*** Opening of SOURCE MATERIAL ***

-- ==== Sys2Proof/Word.lean ====
section
/-! DEFINITION. The bit-vector word types. Bits stay bits: a byte, EAX and RAX (32 and 64), XFRM (64), the program counter
(64). A value the rules only add, multiply and compare (effective, linear and physical addresses, the fields of TCS and
SECS, SECS identifiers, error codes) is a natural number: the spec computes addresses over the unbounded naturals
(40_edeccssa.md R98, 92_eei_decisions.md D4), and R6 makes the effective address `X` and the linear address `DS:X` one
number. -/

namespace Sys2Proof

/-- One byte: an instruction byte or a byte of memory. -/
abbrev Byte := BitVec 8

end Sys2Proof
end

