/-- Settles O38: EAX selected the step, a `Ready` state is inside an enclave, and the commit touches none of these
components. -/
theorem everyStepStaysInTheEnclaveOnItsThread : Obligations.EveryStepStaysInTheEnclaveOnItsThread := by
  intro s u hstep
  obtain ⟨⟨_, hdecode⟩, hnext⟩ := step_next_iff.1 hstep
  obtain ⟨heax, -, -⟩ := decode_ok_iff.1 hdecode
  obtain ⟨_, _, _, _, hready, -, -, -, -, -, rfl⟩ := exec_next_cases hnext
  exact ⟨hready.inEnclave, hready.inEnclave, rfl, rfl, rfl, rfl, rfl, rfl, heax⟩

end Sys2Proof.Machine
end

section
/-! What EDECCSSA reads (R35): two states that agree on the read set pass or stop at the same check with the same answer. -/

namespace Sys2Proof.Machine

/-- Everything of R99 before the commit: what the checks collect, or why the instruction ends before. -/
def checkedFrame (s : State) : Except Stop (Context × FrameAddrs) := do
  reachLeaf s
  let t ← entryChecks s
  let x ← enclaveContext s t
  checkPremises s x
  let f ← checkFrame s x
  .ok (x, f)

/-- The operation is its checks, then the commit of what they collected. -/
theorem edeccssaResult_eq_checkedFrame_bind (s : State) :
    edeccssaResult s = checkedFrame s >>= fun c => .ok (commitFrame s c.1 c.2) := by
  simp only [edeccssaResult, checkedFrame, bind_assoc]
  rfl

theorem exec_next_iff_checkedFrame {s u : State} :
    exec .edeccssa s = .next u ↔ ∃ x f, checkedFrame s = .ok (x, f) ∧ u = commitFrame s x f := by
  rw [exec_next_iff, edeccssaResult_eq_checkedFrame_bind, bind_ok_iff]
  simp [eq_comm]

theorem exec_fault_iff_checkedFrame {s : State} {f : Fault} :
    exec .edeccssa s = .fault f ↔ checkedFrame s = .error (.raise f) := by
  rw [exec_fault_iff, edeccssaResult_eq_checkedFrame_bind, bind_error_iff]
  simp

theorem exec_refused_iff_checkedFrame {s : State} {r : Refusal} :
    exec .edeccssa s = .refused r ↔ checkedFrame s = .error (.refuse r) := by
  rw [exec_refused_iff, edeccssaResult_eq_checkedFrame_bind, bind_error_iff]
  simp

/-! ### The checks under `SameReads` -/

/-- Two sequences with the same first part are equal where they go on alike from what that part answers. -/
theorem bind_congr_of_ok {ε α β : Type} {x : Except ε α} {f g : α → Except ε β} (h : ∀ a, x = .ok a → f a = g a) :
    (x >>= f) = (x >>= g) := by
  cases x with
  | error e => rfl
  | ok a => exact h a rfl

/-- The loop of page checks answers alike in two states that answer alike at each of its pages. -/
theorem checkPages_congr {s s' : State} {o : Nat} {ty : PageType} {as : List Nat}
    (h : ∀ a ∈ as, s'.checkPage o ty a = s.checkPage o ty a) : s'.checkPages o ty as = s.checkPages o ty as := by
  induction as with
  | nil => rfl
  | cons a as ih =>
    rw [State.checkPages, State.checkPages, h a List.mem_cons_self, ih fun b hb => h b (List.mem_cons_of_mem a hb)]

*** Close of SOURCE MATERIAL ***

* AIM OF THE EXERCISE *
The entries above hold the needed span. Transcribe exactly the lines from the one with "none of these" to the one with "rfl, rfl, heax⟩", both included.

* OUTPUT *
/-- Settles O38: EAX selected the step, a `Ready` state is inside an enclave, and the commit touches none of these
components. -/
theorem everyStepStaysInTheEnclaveOnItsThread : Obligations.EveryStepStaysInTheEnclaveOnItsThread := by
  intro s u hstep
  obtain ⟨⟨_, hdecode⟩, hnext⟩ := step_next_iff.1 hstep
  obtain ⟨heax, -, -⟩ := decode_ok_iff.1 hdecode
  obtain ⟨_, _, _, _, hready, -, -, -, -, -, rfl⟩ := exec_next_cases hnext
  exact ⟨hready.inEnclave, hready.inEnclave, rfl, rfl, rfl, rfl, rfl, rfl, heax⟩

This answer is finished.